What to do
Copy each line of the data beneath in which the word "lastSample" appears.

Dataset records below:

-- ==== Sys2Proof/Config.lean ====
section
/-! DEFINITION. What the host's inputs fix at reset: the configuration record `CFG` (R6, R20), the timeline binding
`TLB` (R21, R61), and the one open parameter that no rule reads, `KIND_LABEL` (R194). -/

namespace Sys2Proof

/-- A bus level (R10, R80): `low` is dominant, `high` is recessive and the idle level. -/
inductive Level where
  | low
  | high
  deriving DecidableEq, Repr

/-- `BIT_CLOCK` (R6, R112): how the sample offsets are computed. -/
inductive BitClock where
  /-- `EXACT`, code 0: the exact rational position, floored once. -/
  | exact
  /-- `TRUNCATED`, code 1: an integer half bit, then integer whole bits. -/
  | truncated
  deriving DecidableEq, Repr

/-- `TIMELINE_KIND` (R6): what a request that the timeline cannot answer does (R64 to R69). -/
inductive TimelineKind where
  /-- `FINITE`: a captured timeline; the request raises `Exhausted`. -/
  | finite
  /-- `UNBOUNDED`: a growing timeline; the request suspends. -/
  | unbounded
  deriving DecidableEq, Repr

/-- The configuration record `CFG` (R20), with the parameters `SAMPLE_W` and `TIMELINE_KIND` of R6.
The fields are the numbers the host supplies; that each fits its width is a condition the reset tests (R234).
The default of a field is the default R6 gives; the rates and the version have none. -/
structure Cfg where
  /-- `SAMPLE_RATE`, samples per second; 32 bits. -/
  sampleRate : Nat
  /-- `BIT_RATE`, bits per second; 32 bits. -/
  bitRate : Nat
  /-- `PROTOCOL_VERSION`; 8 bits. -/
  protocolVersion : Nat
  /-- `CHANNEL`, an opaque identifier that no rule reads. -/
  channel : Nat := 0
  /-- `DIAG_CLASSIC`: whether a diagnostic identifier forces the classic checksum (R156). -/
  diagClassic : Bool := true
  /-- `BIT_CLOCK`. -/
  bitClock : BitClock := .exact
  /-- `BREAK_MIN_BITS`, the shortest low run that is a break (R116); 8 bits. -/
  breakMinBits : Nat := 13
  /-- `BREAK_PROBE_BITS`, the first probe window of a low stop bit (R117); 8 bits. -/
  breakProbeBits : Nat := 3
  /-- `MAX_RESPONSE_BYTES` (R161); 4 bits. -/
  maxResponseBytes : Nat := 8
  /-- `SYN_BREAK_BITS` (R206); 8 bits. -/
  synBreakBits : Nat := 13
  /-- `SYN_DELIM_BITS` (R206); 8 bits. -/
  synDelimBits : Nat := 1
  /-- `IDLE_GAP_BITS` (R207); 8 bits. -/
  idleGapBits : Nat := 2
  /-- `SAMPLE_W`, the width of a sample position (R6, R22). -/
  sampleW : Nat := 64
  /-- `TIMELINE_KIND`. -/
  timelineKind : TimelineKind := .finite
  deriving DecidableEq, Repr

/-- The timeline binding `TLB = (S0, L0, EDGES, S_END)` (R21, R61).
`lastSample` is `S_END` of a `FINITE` timeline. Of an `UNBOUNDED` timeline it is the last sample the source has
supplied so far, which R67's "samples up to `pos + n` are available" needs and R21 does not name
(DESIGN CHOICE, notes/assumptions/4.md). -/
structure Timeline where
  /-- `S0`, the first sample. -/
  s0 : Nat
  /-- `L0`, the level before the first edge. -/
  l0 : Level
  /-- `EDGES`, in rising order: each the first sample at its new level. -/
  edges : List Nat
  /-- `S_END`, or the last sample supplied so far. -/
  lastSample : Nat
  deriving DecidableEq, Repr

/-- What the host drives when it asserts reset: the configuration and the timeline binding (R250). -/
structure ResetInputs where
  cfg : Cfg
  tlb : Timeline
  deriving DecidableEq, Repr

/-- One delivery of the timeline source of an `UNBOUNDED` timeline (R69, R261): further edges, in order, and
the sample up to which the timeline is now known. -/
structure Supply where
  edges : List Nat
  upTo : Nat
  deriving DecidableEq, Repr

/-- The inputs behind `State.reset`. R6 and R20 give the rates, the version and the timeline no default: the host
supplies them. DESIGN CHOICE (notes/assumptions/1.md): the rates and the version are the setting of
spec/95_test_vectors.md, and the timeline is the shortest capture, one high sample at position 0 and no edge. -/
def ResetInputs.standard : ResetInputs where
  cfg := { sampleRate := 192000, bitRate := 19200, protocolVersion := 2 }
  tlb := { s0 := 0, l0 := .high, edges := [], lastSample := 0 }

/-- `KIND_LABEL`, the OPEN parameter of R6 and R194: the label of a kind code. It has no body: no rule of the
block depends on it, and no statement can. -/
opaque Config.kindLabel (kindCode : BitVec 3) : String

end Sys2Proof
end

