-- ==== Sys2Proof/Machine/Step.lean ====
section
/-! DEFINITION. One step of the machine: one input of the host accepted, and if it is a command, the command run to
completion or to its suspension (R72). -/

namespace Sys2Proof.Machine

/-- One step. -/
def step (s : State) : Host.Outcome State Fault Refusal :=
  match nextTurn s with
  | .hold t => .next t
  | .run i t => exec i t
  | .refuse r => .refused r

/-- `s` with the instruction whose bits are `w` as the command word the host issues next. -/
def State.withFetchWord (s : State) (nbits w : Nat) : State :=
  placeCommand (BitVec.ofNat 16 (w % 2 ^ nbits)) s

end Sys2Proof.Machine
end

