/-- `FSM.STEP` completes the same on the timeline `tl` if its decode ends the same there. -/
theorem execFsmStep_withTimeline {s t : State} {tl : Timeline}
    (hkeeps : Keeps s.tlb (decodeFor s.cfg s.tlb (leaveNoFrame s.pass)) (decodeFor s.cfg tl (leaveNoFrame s.pass)))
    (h : execFsmStep s = .next t) (hdone : t.request = none) :
    execFsmStep { s with tlb := tl } = .next { t with tlb := tl } := by
  obtain ⟨hhalt, rfl⟩ | ⟨hrun, d, p, hd, rfl⟩ | ⟨hrun, q, hd, rfl⟩ | ⟨-, -, rfl⟩ := execFsmStep_cases h
  · exact if_neg hhalt
  · simp only [execFsmStep, hrun, keeps_answered hkeeps hd, if_true]
    rfl
  · simp only [execFsmStep, hrun, keeps_exhausted hkeeps hd, if_true]
    rfl
  · cases hdone

theorem execFsmStop_withTimeline {s t : State} (tl : Timeline) (h : execFsmStop s = .next t) :
    execFsmStop { s with tlb := tl } = .next { t with tlb := tl } := by
  by_cases hrun : s.pass.halted = .run
  all_goals
    simp only [execFsmStop, hrun, if_true, if_false] at h ⊢
    cases h
    rfl

/-- A synthesis command does the same on any timeline. -/
theorem KeepsToSynth.withTimeline {f : State → Host.Outcome State Fault Refusal} (hf : KeepsToSynth f) {s t : State}
    (tl : Timeline) (h : f s = .next t) : f { s with tlb := tl } = .next { t with tlb := tl } := by
  obtain ⟨hframe, hany⟩ := hf s t h
  refine (hany s.pass tl s.events s.ckt).trans (congrArg _ ?_)
  rw [hframe]

/-- Settles O40: the decodes end the same with more supplied, and the other commands read no timeline. -/
theorem deliveryDoesNotChangeACompletedCommand : Obligations.DeliveryDoesNotChangeACompletedCommand := by
  intro i s t x ht hx h hdone
  have hgrows : Grows s.cfg s.tlb x := ⟨ht, hx⟩
  cases i with
  | bdBrk => exact runDecode_withTimeline (breakDecode_keeps hgrows s.pass) h hdone
  | bdByte => exact runDecode_withTimeline (byteDecode_keeps hgrows s.pass) h hdone
  | fsmStep => exact execFsmStep_withTimeline (decodeFor_keeps hgrows (leaveNoFrame s.pass)) h hdone
  | fsmStop => exact execFsmStop_withTimeline _ h
  | syIdle n => exact (execSyIdle_keepsToSynth n).withTimeline _ h
  | syBrk => exact (synthesize_keepsToSynth _ _).withTimeline _ h
  | syByte b => exact (synthesize_keepsToSynth _ _).withTimeline _ h
  | syPid id => exact (execSyPid_keepsToSynth id).withTimeline _ h
  | syData b => exact (execSyData_keepsToSynth b).withTimeline _ h
  | syChk => exact (synthesize_keepsToSynth _ _).withTimeline _ h
  | ckClr | ckAdd | ckRes | utPar | utRev =>
    cases h
    rfl

end Sys2Proof.Proofs
end

section
/-! PROOFS. Where the timeline runs out (R64 to R69, R73, R232): with no edge left after the cursor, and, for each
decode and each command, exactly when it is exhausted and at which cursor. -/
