-- ==== Sys2Proof/Machine/Bits.lean ====
section
/-!
DEFINITION. Bit fields, sign extension, saturation and byte order: the arithmetic helpers that the meanings share.
-/

namespace Sys2Proof.Machine

/-- Bits `[hi:lo]` of a natural number. -/
def bitsN (n hi lo : Nat) : Nat := (n / 2 ^ lo) % 2 ^ (hi + 1 - lo)

/-- Bits `[hi:lo]` of a word. -/
def bits (w : Word) (hi lo : Nat) : Nat := bitsN w.toNat hi lo

/-- Bit `i` of a word. -/
def bit (w : Word) (i : Nat) : Bool := w.getLsbD i

/-- A word from a number, wrapping at 2^32. -/
def word (n : Nat) : Word := BitVec.ofNat 32 n

/-- A word from an integer in two's complement. -/
def wordI (i : Int) : Word := BitVec.ofInt 32 i

/-- The signed reading of the low `w` bits of a number. -/
def sext (w n : Nat) : Int :=
  let m := n % 2 ^ w
  if m < 2 ^ (w - 1) then (m : Int) else (m : Int) - (2 : Int) ^ w

/-- Clamp an integer to `lo … hi`. -/
def clamp (lo hi x : Int) : Int := if x < lo then lo else if hi < x then hi else x

/-- Saturate to a signed value of `w` bits. -/
def satS (w : Nat) (x : Int) : Int := clamp (-(2 : Int) ^ (w - 1)) ((2 : Int) ^ (w - 1) - 1) x

/-- Saturate to the range of Q15 (R61): −32,768 … +32,767. -/
def sat16 (x : Int) : Int := satS 16 x

/-- A counter that saturates at `m`. -/
def satInc (m n : Nat) : Nat := if n < m then n + 1 else m

/-- A counter that wraps at 2^32. -/
def wrapInc (n : Nat) : Nat := (n + 1) % 2 ^ 32

/-- Set bit `i` of a word. -/
def setBit (w : Word) (i : Nat) : Word := w ||| word (2 ^ i)

/-- Clear bit `i` of a word. -/
def clrBit (w : Word) (i : Nat) : Word := w &&& ~~~ (word (2 ^ i))

/-- Write 1 to clear: the bits of `m` become 0 (Table SYS-1). -/
def w1c (w m : Word) : Word := w &&& ~~~ m

/-- A Boolean as a number. -/
def b2n (b : Bool) : Nat := if b then 1 else 0

/-- Bit `i` of a natural number. -/
def nbit (n i : Nat) : Bool := n.testBit i

/-- Set or clear bit `i` of a natural number. -/
def nput (n i : Nat) (b : Bool) : Nat :=
  if b then n ||| 2 ^ i else if n.testBit i then n - 2 ^ i else n

/-- Divide and round half to even (R61, R84). The divisor is positive. -/
def divRoundEven (n : Int) (d : Nat) : Int :=
  let q := n / (d : Int)
  let r := n - q * (d : Int)
  if 2 * r < (d : Int) then q
  else if (d : Int) < 2 * r then q + 1
  else if q % 2 = 0 then q else q + 1

/-- The numerator of a finite FLOAT32 pattern over 2^149: its value is `f32Num w / 2^149`. -/
def f32Num (w : Word) : Int :=
  let e := bits w 30 23
  let m := bits w 22 0
  let mag : Nat := if e = 0 then m else (m + 2 ^ 23) * 2 ^ (e - 1)
  if bit w 31 then - (mag : Int) else (mag : Int)

/-- A FLOAT32 pattern that is neither a NaN nor an infinity (R59). -/
def f32Finite (w : Word) : Bool := decide (bits w 30 23 ≠ 255)

/-- A FLOAT32 pattern that is a NaN. -/
def f32NaN (w : Word) : Bool := decide (bits w 30 23 = 255) && decide (bits w 22 0 ≠ 0)

/-- The four bytes of a word, least significant first (little-endian). -/
def wordBytes (w : Word) : List Byte :=
  [w.extractLsb' 0 8, w.extractLsb' 8 8, w.extractLsb' 16 8, w.extractLsb' 24 8]

/-- A little-endian number from bytes. -/
def leNat : List Byte → Nat
  | [] => 0
  | b :: bs => b.toNat + 256 * leNat bs

/-- A big-endian number from bytes. -/
def beNat (bs : List Byte) : Nat := bs.foldl (fun a b => a * 256 + b.toNat) 0

/-- The `n` bytes of a number, least significant first. -/
def natBytesLE (x : Nat) : Nat → List Byte
  | 0 => []
  | n + 1 => BitVec.ofNat 8 x :: natBytesLE (x / 256) n

/-- The `n` bytes of a number, most significant first. -/
def natBytesBE (x n : Nat) : List Byte := (natBytesLE x n).reverse

/-- The words of a little-endian byte list. -/
def bytesWords : List Byte → List Word
  | a :: b :: c :: d :: t => word (leNat [a, b, c, d]) :: bytesWords t
  | [] => []
  | t => [word (leNat t)]

/-- The number of set bits among the low `n` bits. -/
def popcount (x : Nat) : Nat → Nat
  | 0 => 0
  | n + 1 => b2n (x.testBit n) + popcount x n

/-- The element at `i`, or `d` beyond the end. -/
def nth {α : Type} (d : α) (l : List α) (i : Nat) : α := l.getD i d

/-- One step of a CRC over a byte, most significant bit first, polynomial `p` of width 16 (CRC-16/CCITT). -/
def crc16Step (crc : Nat) : Nat → Nat
  | 0 => crc
  | n + 1 =>
    let c := if crc.testBit 15 then ((crc * 2) ^^^ 0x1021) % 65536 else (crc * 2) % 65536
    crc16Step c n

/-- CRC-16/CCITT over bytes from a start value. -/
def crc16 (init : Nat) (bs : List Byte) : Nat :=
  bs.foldl (fun c b => crc16Step ((c ^^^ (b.toNat * 256)) % 65536) 8) init

/-- One reflected CRC-32C step. -/
def crc32Step (crc : Nat) : Nat → Nat
  | 0 => crc
  | n + 1 =>
    let c := if crc.testBit 0 then (crc / 2) ^^^ 0x82F63B78 else crc / 2
    crc32Step c n

/-- The CRC-32C of bytes that follow others whose CRC-32C is `crc`; 0 is that of no bytes. -/
def crc32cFrom (crc : Nat) (bs : List Byte) : Nat :=
  (bs.foldl (fun c b => crc32Step (c ^^^ b.toNat) 8) (crc ^^^ 0xFFFFFFFF)) ^^^ 0xFFFFFFFF

/-- CRC-32C (Castagnoli) over bytes (R174, R261, R471). -/
def crc32c (bs : List Byte) : Nat := crc32cFrom 0 bs

end Sys2Proof.Machine
end

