-- ==== Sys2Proof/Machine/StFio.lean ====
section
/-!
DEFINITION. State of the field die and of its link (R289–R309).
-/

namespace Sys2Proof.Machine

/-- The group states of Table FIO-1. -/
inductive GrpSt where
  | ok | uv | waitEn | grpOff
deriving DecidableEq, Repr, Inhabited

/-- Why a group waits in WAIT_EN (Table FIO-3): power-up, a silence, or a recovery from UV whose AUTO_RESTORE channels follow their
commands (`uvAuto`) or do not (`uvOff`). -/
inductive WaitCause where
  | power | silence | uvAuto | uvOff
deriving DecidableEq, Repr, Inhabited

/-- A channel group (Table FIO-1). `fromOff` says that UV was entered from GRP_OFF, `quiet` that a silence occurred since the entry to UV;
`uvTest` is TEST_UV and `enPend` an ENABLE that takes effect at the next frame; `supply` is in units of 10 mV and `current` in mA. -/
structure FGroup where
  st : GrpSt := .waitEn
  wait : WaitCause := .power
  fromOff : Bool := false
  quiet : Bool := false
  warn : Bool := false
  uvTest : Bool := false
  enPend : Bool := false
  supply : Nat := 0
  current : Nat := 0
deriving DecidableEq, Repr, Inhabited

/-- An analog output (R306): the code driven, the tick of its last update and a code that waits for 1 µs to pass. -/
structure AOut where
  code : Int := 0
  at_ : Nat := 0
  wait : Option Int := none
deriving DecidableEq, Repr, Inhabited

/-- An analog input (R303, R304): the raw code and quality of the last conversion, and whether its burden is disconnected. -/
structure AIn where
  raw : Int := 0
  q : Byte := 0
  off : Bool := false
deriving DecidableEq, Repr, Inhabited

/-- The field die and its link. Masks have one bit per channel: `level` the filtered inputs, `cmd` the command image received, `driven`
the driven states, `hold` the driven states that HOLD_LAST keeps in a silence and `runHold` the commanded states that it keeps under RUN = 0,
`oc`, `mm` the latches, `mmOff` the drivers held off under MM_OFF, `rb` the readbacks. Bit n of `badWords` says that the n-th class A word
toward the field die, counted from now, fails its CRC (R289). `cfg` is the configuration that the field die holds, by register offset (R293). `silent` says that the field die is in
silence, `holdOver` and `runHoldOver` that HOLD_TMO has elapsed since the silence or since RUN = 0, `runOff` that a frame with RUN = 0 has
arrived. `aiT` is the instant of the conversion in progress in ns. -/
structure Fio where
  linkUp : Bool := false
  silenced : Bool := false
  cfgSync : Bool := false
  linkErr : Nat := 0
  silent : Bool := false
  holdOver : Bool := false
  runOff : Bool := false
  runHoldOver : Bool := false
  cfg : Tab Word := []
  groups : Tab FGroup := []
  level : Nat := 0
  cmd : Nat := 0
  driven : Nat := 0
  hold : Nat := 0
  runHold : Nat := 0
  badWords : Nat := 0
  oc : Nat := 0
  mm : Nat := 0
  mmOff : Nat := 0
  rb : Nat := 0
  ao : Tab AOut := []
  ai : Tab AIn := []
  aiT : Option Nat := none
  aiSkew : Tab Int := []
  calBusy : Bool := false
  calResult : Nat := 0
deriving DecidableEq, Repr, Inhabited

end Sys2Proof.Machine
end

End of Dataset records.

Solution for this problem
`lastSample` is `S_END` of a `FINITE` timeline. Of an `UNBOUNDED` timeline it is the last sample the source has
  lastSample : Nat
  tlb := { s0 := 0, l0 := .high, edges := [], lastSample := 0 }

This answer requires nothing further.